Wherever a line in the material contains the word "Tests", copy that line.

[Data provided]
------------------------------------------------------------
-- ==== Sys2Proof/Tests/Slice0.lean ====
section
/-! SUPPORT. Tests against spec/95_test_vectors.md (the vector is named at each test), the well-formedness smoke tests, and
for every statement with hypotheses a concrete state that meets them. -/

open Sys2Proof Sys2Proof.Machine

namespace Sys2Proof.Tests

/-- The next state of an outcome, if it is one. -/
def after : Host.Outcome State Fault Refusal → Option State
  | .next t => some t
  | .fault _ => none
  | .refused _ => none

/-- A running block with an image made of bytes, at index 0. -/
def at0 (a x p : Byte) (bytes : List Byte) : State :=
  { State.reset with a := a, x := x, p := p, runState := .running, image := Memory.ofBytes bytes }

/-- A running block at an index of a sparse image. -/
def atIndex (pc : Index) (progLen : Nat) (cells : List Host.Cell) : State :=
  { State.reset with pc := pc, runState := .running, image := ⟨progLen, cells⟩ }

/-- What a test looks at: the registers, `PC` and the engine state. -/
def look (o : Host.Outcome State Fault Refusal) : Option (Byte × Byte × Byte × Index × RunState) :=
  (after o).map fun t => (t.a, t.x, t.p, t.pc, t.runState)

/-! ### Decoding: words written out from the opcode table (30_encoding.md R58) -/

theorem test_decode_ldaImm : decode [0b10101001#8, 0b11000000#8, 0xAA#8] = .instr (.ldaImm 0xC0#8) [0xAA#8] := by decide
theorem test_decode_tax : decode [0b10101010#8] = .instr .tax [] := by decide
theorem test_decode_inx : decode [0b11101000#8] = .instr .inx [] := by decide
theorem test_decode_halt : decode [0b00000000#8, 0xFF#8] = .instr .halt [0xFF#8] := by decide
theorem test_decode_noBytes : decode [] = .rejected .noBytes := by decide
theorem test_decode_truncated : decode [0xA9#8] = .rejected (.missingOperand 0xA9#8) := by decide

/-- The undefined rows of the vectors' decoder table. -/
theorem test_decode_undefined :
    ([0x01#8, 0xA8#8, 0xAB#8, 0xE7#8, 0xE9#8, 0xFF#8, 0xA5#8, 0x8A#8].all fun op =>
      decide (decode [op, 0x00#8] = .rejected (.undefinedOpcode op))) = true := by decide

/-- Table words, bit 0 the first byte's least significant bit: `LDA #$05`, `TAX` with 8 bits, `LDA` with its operand bits absent. -/
theorem test_decodeTableWord :
    decodeTableWord 16 0x05A9 = some (.ldaImm 0x05#8) ∧ decodeTableWord 8 0xAA = some .tax ∧
      decodeTableWord 8 0xA9 = some (.ldaImm 0x00#8) ∧ decodeTableWord 8 0x01 = none := by decide

/-- Program 1 of the vectors, from its source text's statements. -/
theorem test_assemble :
    assemble [⟨some "start", some (.instr (.ldaImm 0xC0#8)), none⟩, ⟨none, some (.instr .tax), some "copy"⟩,
      ⟨none, some (.instr .inx), none⟩, ⟨none, some (.bytes 0x00#8 []), none⟩] =
      [0xA9#8, 0xC0#8, 0xAA#8, 0xE8#8, 0x00#8] := by decide

/-- The notation of 30_encoding.md R64: `$` and two hexadecimal digits, the label first. -/
theorem test_text :
    AsmLine.text ⟨some "start", some (.instr (.ldaImm 0xC0#8)), none⟩ = "start: LDA #$C0" ∧
      AsmStatement.text (.bytes 0x0A#8 [0xFF#8]) = ".byte $0A, $FF" ∧ AsmStatement.text (.ldaDecimal 0x0A#8) = "LDA #10" := by
  decide

/-! ### The flag-update unit: rows 0x00, 0xFF, 0x01 of the vectors' table -/

theorem test_flagsNZ :
    [0x00#8, 0x01#8, 0x7F#8, 0x80#8, 0xFF#8].map (flagsNZ 0x00#8) = [0x02#8, 0x00#8, 0x00#8, 0x80#8, 0x80#8] ∧
      [0x00#8, 0x01#8, 0x7F#8, 0x80#8, 0xFF#8].map (flagsNZ 0xFF#8) = [0x7F#8, 0x7D#8, 0x7D#8, 0xFD#8, 0xFD#8] ∧
      [0x00#8, 0x01#8, 0x7F#8, 0x80#8, 0xFF#8].map (flagsNZ 0x01#8) = [0x03#8, 0x01#8, 0x01#8, 0x81#8, 0x81#8] := by decide

/-! ### One step of each instruction -/

/-- Vector L6. -/
theorem test_ldaImm_zero_keeps_reserved :
    look (step (at0 0x12#8 0x34#8 0xFF#8 [0xA9#8, 0x00#8])) = some (0x00#8, 0x34#8, 0x7F#8, 2#16, .running) := by decide

/-- Vector L12: an operand at 0xFFFF. -/
theorem test_ldaImm_counter_limit :
    (after (step { atIndex 0xFFFE#16 65536 [(65534, 0xA9#8)] with a := 0x11#8 })).map (fun t => (t.a, t.p, t.pc, t.runState, t.fault)) =
      some (0x11#8, 0x00#8, 0xFFFF#16, .faulted, ⟨.pcOverflow, 0x00#8, 0xFFFF#16, .operand⟩) := by decide

/-- Vector L13: the same one byte shorter, so the operand fetch fails first. -/
theorem test_ldaImm_truncated :
    (after (step { atIndex 0xFFFE#16 65535 [(65534, 0xA9#8)] with a := 0x11#8 })).map (fun t => (t.a, t.pc, t.runState, t.fault)) =
      some (0x11#8, 0xFFFF#16, .faulted, ⟨.outOfRangeFetch, 0x00#8, 0xFFFF#16, .operand⟩) := by decide

/-- Vector T3. -/
theorem test_tax : look (step (at0 0x7F#8 0xFF#8 0x80#8 [0xAA#8])) = some (0x7F#8, 0x7F#8, 0x00#8, 1#16, .running) := by decide

/-- Vector T1: `TAX` right after reset sets `Z`. -/
theorem test_tax_after_reset :
    look (step (State.reset.withFetchWord 8 0xAA)) = some (0x00#8, 0x00#8, 0x02#8, 1#16, .running) := by decide

/-- Vector I7: the wrap, with bit 0 of `P` untouched. -/
theorem test_inx_wraps : look (step (at0 0x55#8 0xFF#8 0x81#8 [0xE8#8])) = some (0x55#8, 0x00#8, 0x03#8, 1#16, .running) := by decide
------------------------------------------------------------
[Completed exercise]
-- ==== Sys2Proof/Tests/Slice0.lean ====
/-! SUPPORT. Tests against spec/95_test_vectors.md (the vector is named at each test), the well-formedness smoke tests, and
namespace Sys2Proof.Tests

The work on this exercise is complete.